# TASK DIRECTIONS:
Could you copy every line of the data that contains the word "operands"?

# MATERIAL SUPPLIED:
---

-- ==== Sys2Proof/Tests/Slice0.lean ====
section
/-! SUPPORT. Small tests: ill-formed terms refused, decoding of words written out from the spec's
encoding, one or two vectors of 95_test_vectors.md per command, and for each statement with
hypotheses a witness that meets them. -/

namespace Sys2Proof.Tests

open Sys2Proof Sys2Proof.Machine

/-- A busy state with the given operands. -/
def ops (a b m : Int) : State :=
  { State.reset with busy := true, opa := BitVec.ofInt 64 a, opb := BitVec.ofInt 64 b,
                     opm := BitVec.ofInt 64 m }

/-- A busy state with the given random words to come. -/
def words (ws : List Word) : State := { State.reset with busy := true, rngWords := ws }

/-- A busy state with the key of 44_keygen.md R135 and the operand a. -/
def keyed (a : Int) : State :=
  { State.reset with busy := true, keyValid := true, ke := 65537, kn := 10403, kd := 10073,
                     opa := BitVec.ofInt 64 a }

/-- The next state, if there is one. -/
def after (o : Host.Outcome State Fault Refusal) : Option State :=
  match o with
  | .next t => some t
  | _ => none

/-- RES, ERR and BUSY after a command. -/
def out (o : Host.Outcome State Fault Refusal) : Option (Int × BitVec 8 × Bool) :=
  (after o).map (fun t => (t.res.toInt, t.err, t.busy))

/-! Well-formedness: each check refuses an ill-formed term. -/

-- R75: the word 0, the word 8, and a nonzero bit above OPC are no commands.
theorem test_word_zero_illegal : wordLegal 0x0 = false := by decide
theorem test_word_eight_illegal : wordLegal 0x8 = false := by decide
theorem test_word_seven_legal : wordLegal 0x7 = true := by decide
theorem test_bit8_illegal : decode 0x106 = .error .zeroField := by rfl
theorem test_opc0_illegal : decode 0x0 = .error .opcode := by rfl
theorem test_opc8_illegal : decode 0x8 = .error .opcode := by rfl
theorem test_short_bytes : decodeBytes [0x01, 0x00] = .error .truncated := by rfl
-- R6, R7: each constraint on the parameters.
theorem test_params_hardware : Config.params.wellFormed = true := by decide
theorem test_params_lo_negative : (Params.mk (-1) 10 3).wellFormed = false := by decide
theorem test_params_empty_range : (Params.mk 10 10 3).wellFormed = false := by decide
theorem test_params_hi_too_big : (Params.mk 10 9223372036854775808 3).wellFormed = false := by decide
theorem test_params_e_zero : (Params.mk 3 6 0).wellFormed = false := by decide
theorem test_params_e_too_big : (Params.mk 3 6 9223372036854775808).wellFormed = false := by decide
-- R8: BASE is a multiple of 8.
theorem test_base_misaligned : baseWellFormed 0x1004 = false := by decide
theorem test_base_of_config : baseWellFormed Config.base = true := by
  simp [baseWellFormed, Config.base]

/-! Decoding: ZERO in bits 63:8, OPC in bits 7:0, written out from R70 and R74. -/

theorem test_decode_primegen : decode (0#56 ++ 0b00000001#8 : BitVec 64) = .ok .primegen := by rfl
theorem test_decode_isprime : decode (0#56 ++ 0b00000010#8 : BitVec 64) = .ok .isprime := by rfl
theorem test_decode_modinv : decode (0#56 ++ 0b00000011#8 : BitVec 64) = .ok .modinv := by rfl
theorem test_decode_modexp : decode (0#56 ++ 0b00000100#8 : BitVec 64) = .ok .modexp := by rfl
theorem test_decode_keygen : decode (0#56 ++ 0b00000101#8 : BitVec 64) = .ok .keygen := by rfl
theorem test_decode_enc : decode (0#56 ++ 0b00000110#8 : BitVec 64) = .ok .enc := by rfl
theorem test_decode_dec : decode (0#56 ++ 0b00000111#8 : BitVec 64) = .ok .dec := by rfl
theorem test_table_word : decodeTableWord 64 0x5 = some .keygen := by decide
theorem test_table_word_illegal : decodeTableWord 64 0x105 = none := by decide

/-! Vectors of 95_test_vectors.md, sections 2 to 7. -/

-- Section 2: 0x3E7 is discarded, 100 is composite, 101 is prime.
theorem test_primegen :
    (after (exec .primegen (words [0x3E7, 0x0, 0x1]))).map (fun t => (t.res, t.rngUsed, t.busy)) =
      some (101, 3, false) := by decide
-- Section 2: only bits 9:0 of a word count.
theorem test_primegen_low_bits : out (exec .primegen (words [0xFFFFFFFFFFFFFC01])) = some (101, 0, false) := by
  decide
-- Section 3: the bound is inclusive at 25; 997 takes five passes.
theorem test_isprime_square : out (exec .isprime (ops 25 0 0)) = some (0, 0, false) := by decide
theorem test_isprime_prime : out (exec .isprime (ops 997 0 0)) = some (1, 0, false) := by decide
-- Section 4: the source's vector; operands that are not coprime leave RES.
theorem test_modinv : out (exec .modinv (ops 17 0 3120)) = some (2753, 0, false) := by decide
theorem test_modinv_noinv : out (exec .modinv (ops 4 0 6)) = some (0, 4, false) := by decide
-- Section 5: the source's vector; the square after the last bit is skipped, the product before is not.
theorem test_modexp : out (exec .modexp (ops 65 17 3233)) = some (2790, 0, false) := by decide
theorem test_modexp_overflow : out (exec .modexp (ops 2 63 int64Max)) = some (0, 3, false) := by decide
-- Section 6: the worked key; equal primes.
theorem test_keygen :
    (after (exec .keygen (words [0x3E7, 0x1, 0x0, 0x3]))).map
      (fun t => (t.ke.toNat, t.kn.toNat, t.kd.toNat, t.keyValid)) = some (65537, 10403, 10073, true) := by
  decide
theorem test_keygen_equal : out (exec .keygen (words [0x1, 0x1])) = some (0, 5, false) := by decide
-- Section 6, other parameters: gcd(3, 12) = 3 fails; the textbook key.
theorem test_keygen_gcd : keyFrom ⟨3, 8, 3⟩ 3 7 = .error .keyGen := by rfl
-- Section 7.
theorem test_enc : out (exec .enc (keyed 65)) = some (6178, 0, false) := by decide
theorem test_enc_domain : out (exec .enc (keyed 10403)) = some (0, 8, false) := by decide
theorem test_dec : out (exec .dec (keyed 6178)) = some (65, 0, false) := by decide
theorem test_dec_nokey : out (exec .dec (ops (-1) 0 0)) = some (0, 6, false) := by decide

---

# SOLUTION FOR THIS EXERCISE:
/-- A busy state with the given operands. -/
-- Section 4: the source's vector; operands that are not coprime leave RES.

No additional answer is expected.